**WHAT YOU HAVE TO DO:** For every line in the entries that contains "intro", show the whole line.
Segment Start: EXCERPTED RECORDS
theorem execPodVoteMsg_keeps : ∀ m s, KeepsOut 12532985 s (execPodVoteMsg m s) := by
  intro m s
  unfold execPodVoteMsg
  refine KeepsOut.next ?_
  unfold State.withSquall
  split
  ·
    rename_i y0 y1
    split
    ·
      rename_i y2 y3
      exact Keeps.refl _
    ·
      rename_i y4 y5 y6 y7 y8
      refine Keeps.ite ?_ ?_
      ·
        dsimp -zeta only
        refine Keeps.ite ?_ ?_
        ·
          refine Keeps.step (State.tryNext_keeps ..) rfl ?_
          refine Keeps.fold ?_ ?_
          ·
            refine Keeps.set_localMsgs rfl ?_
            exact Keeps.refl _
          ·
            intro z9 q10 h11
            refine Keeps.step (State.addPod_keeps ..) rfl ?_
            exact h11
        ·
          refine Keeps.set_localMsgs rfl ?_
          exact Keeps.refl _
      ·
        exact Keeps.refl _
  ·
    rename_i y12 y13
    unfold State.withMsg
    split
    ·
      rename_i y14 y15
      exact Keeps.refl _
    ·
      rename_i y16 y17 y18 y19 y20
      refine Keeps.ite ?_ ?_
      ·
        exact Keeps.refl _
      ·
        lift_lets -underBinder
        extract_lets -descend x21 x22 x23
        have hx21 : Keeps 12532985 s x21 := by
          unfold x21
          refine Keeps.set_ingress rfl ?_
          exact Keeps.refl _
        clear_value x21
        clear_value x22
        have hx23 : Keeps 12532985 s x23 := by
          unfold x23
          refine Keeps.ite ?_ ?_
          ·
            exact hx21
          ·
            dsimp -zeta only
            lift_lets -underBinder
            extract_lets -descend x24 x25 x26 x27 x28 x29 x30
            clear_value x24
            clear_value x25
            clear_value x26
            clear_value x27
            clear_value x28
            clear_value x29
            have hx30 : Keeps 12532985 s x30 := by
              unfold x30
              refine Keeps.step (State.setVote_keeps ..) rfl ?_
              exact hx21
            clear_value x30
            refine Keeps.ite ?_ ?_
            ·
              exact hx21
            ·
              refine Keeps.ite ?_ ?_
              ·
                refine Keeps.step (State.inc_keeps ..) rfl ?_
                exact hx21
              ·
                refine Keeps.ite ?_ ?_
                ·
                  refine Keeps.step (State.tryNext_keeps ..) rfl ?_
                  refine Keeps.fold ?_ ?_
                  ·
                    exact hx30
                  ·
                    intro z31 q32 h33
                    refine Keeps.step (State.addPod_keeps ..) rfl ?_
                    exact h33
                ·
                  exact hx30
        clear_value x23
        refine Keeps.fold ?_ ?_
        ·
          exact hx23
        ·
          intro z34 q35 h36
          refine Keeps.step (State.answerRx_keeps ..) rfl ?_
          exact h36

theorem execDecisionMsg_keeps : ∀ m s, KeepsOut 12532985 s (execDecisionMsg m s) := by
  intro m s
  unfold execDecisionMsg
  refine KeepsOut.next ?_
  unfold State.withSquall
  split
  ·
    rename_i y0 y1
    split
    ·
      rename_i y2 y3
      exact Keeps.refl _
    ·
      rename_i y4 y5 y6 y7 y8
      refine Keeps.ite ?_ ?_
      ·
        dsimp -zeta only
        refine Keeps.ite ?_ ?_
        ·
          refine Keeps.set_localMsgs rfl ?_
          exact Keeps.refl _
        ·
          refine Keeps.step (State.tryNext_keeps ..) rfl ?_
          refine Keeps.step (State.recordDecision_keeps ..) rfl ?_
          refine Keeps.set_localMsgs rfl ?_
          exact Keeps.refl _
      ·
        exact Keeps.refl _
  ·
    rename_i y9 y10
    unfold State.withMsg
    split
    ·
      rename_i y11 y12
      exact Keeps.refl _
    ·
      rename_i y13 y14 y15 y16 y17
      refine Keeps.ite ?_ ?_
      ·
        exact Keeps.refl _
      ·
        lift_lets -underBinder
        extract_lets -descend x18 x19 x20
        have hx18 : Keeps 12532985 s x18 := by
          unfold x18
          refine Keeps.set_ingress rfl ?_
          exact Keeps.refl _
        clear_value x18
        clear_value x19
        have hx20 : Keeps 12532985 s x20 := by
          unfold x20
          refine Keeps.ite ?_ ?_
          ·
            exact hx18
          ·
            dsimp -zeta only
            lift_lets -underBinder
            extract_lets -descend x21 x22 x23 x24 x25 x26 x27
            clear_value x21
            clear_value x22
            clear_value x23
            clear_value x24
            clear_value x25
            clear_value x26
            have hx27 : Keeps 12532985 s x27 := by
              unfold x27
              refine Keeps.step (State.setVote_keeps ..) rfl ?_
              exact hx18
            clear_value x27
            refine Keeps.ite ?_ ?_
            ·
              exact hx18
            ·
              refine Keeps.ite ?_ ?_
              ·
                refine Keeps.step (State.inc_keeps ..) rfl ?_
                exact hx18
              ·
                refine Keeps.ite ?_ ?_
                ·
                  exact hx27
                ·
                  refine Keeps.step (State.tryNext_keeps ..) rfl ?_
                  refine Keeps.step (State.recordDecision_keeps ..) rfl ?_
                  exact hx27
        clear_value x20
        refine Keeps.fold ?_ ?_
        ·
          exact hx20
        ·
          intro z28 q29 h30
          refine Keeps.step (State.answerRx_keeps ..) rfl ?_
          exact h30

theorem execQueryMsg_keeps : ∀ m s, KeepsOut 12531897 s (execQueryMsg m s) := by
  intro m s
  unfold execQueryMsg
  refine KeepsOut.next ?_
  unfold State.withSquall
  split
  ·
    rename_i y0 y1
    split
    ·
      rename_i y2 y3
      exact Keeps.refl _
    ·
      rename_i y4 y5 y6 y7 y8
      refine Keeps.ite ?_ ?_
      ·
        dsimp -zeta only
        split
        ·
          rename_i y9 y10 y11
          refine Keeps.step (State.sendSquall_keeps ..) rfl ?_
          refine Keeps.set_localMsgs rfl ?_
          exact Keeps.refl _
        ·
          rename_i y12 y13
          refine Keeps.ite ?_ ?_
          ·
            refine Keeps.set_localMsgs rfl ?_
            exact Keeps.refl _
          ·
            lift_lets -underBinder
            extract_lets -descend x14 x15
            clear_value x14
            have hx15 : Keeps 12531897 s x15 := by
              unfold x15
              refine Keeps.step (State.setVote_keeps ..) rfl ?_
              refine Keeps.set_localMsgs rfl ?_
              exact Keeps.refl _
            clear_value x15
            refine Keeps.step (State.sendUp_keeps ..) rfl ?_
            exact hx15
      ·
        exact Keeps.refl _
  ·
    rename_i y16 y17
    unfold State.withMsg
    split
    ·
      rename_i y18 y19
      exact Keeps.refl _
    ·
      rename_i y20 y21 y22 y23 y24
      refine Keeps.ite ?_ ?_
      ·
        exact Keeps.refl _
      ·
        lift_lets -underBinder
        extract_lets -descend x25 x26 x27
        have hx25 : Keeps 12531897 s x25 := by
          unfold x25
          refine Keeps.set_ingress rfl ?_
          exact Keeps.refl _
        clear_value x25
        clear_value x26
        have hx27 : Keeps 12531897 s x27 := by
          unfold x27
          refine Keeps.ite ?_ ?_
          ·
            exact hx25
          ·
            dsimp -zeta only
            lift_lets -underBinder
            extract_lets -descend x28 x29 x30 x31 x32 x33 x34
            clear_value x28
            clear_value x29
            clear_value x30
            clear_value x31
            clear_value x32
            clear_value x33
            have hx34 : Keeps 12531897 s x34 := by
              unfold x34
              refine Keeps.step (State.setVote_keeps ..) rfl ?_
              exact hx25
            clear_value x34
            refine Keeps.ite ?_ ?_
            ·
              exact hx25
            ·
              refine Keeps.ite ?_ ?_
              ·
                refine Keeps.step (State.inc_keeps ..) rfl ?_
                exact hx25
              ·
                split
                ·
                  rename_i y35 y36 y37
                  refine Keeps.step (State.sendSquall_keeps ..) rfl ?_
                  exact hx34
                ·
                  rename_i y38 y39
                  refine Keeps.ite ?_ ?_
                  ·
                    exact hx34
                  ·
                    lift_lets -underBinder
                    extract_lets -descend x40 x41
                    clear_value x40
                    have hx41 : Keeps 12531897 s x41 := by
                      unfold x41
                      refine Keeps.step (State.setVote_keeps ..) rfl ?_
                      exact hx34
                    clear_value x41
                    refine Keeps.step (State.sendUp_keeps ..) rfl ?_
                    exact hx41
        clear_value x27
        refine Keeps.fold ?_ ?_
        ·
          exact hx27
        ·
          intro z42 q43 h44
          refine Keeps.step (State.answerRx_keeps ..) rfl ?_
          exact h44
Segment End: EXCERPTED RECORDS
**ANSWER TO THE EXERCISE:**
  intro m s
            intro z9 q10 h11
                    intro z31 q32 h33
          intro z34 q35 h36
  intro m s
          intro z28 q29 h30
  intro m s
          intro z42 q43 h44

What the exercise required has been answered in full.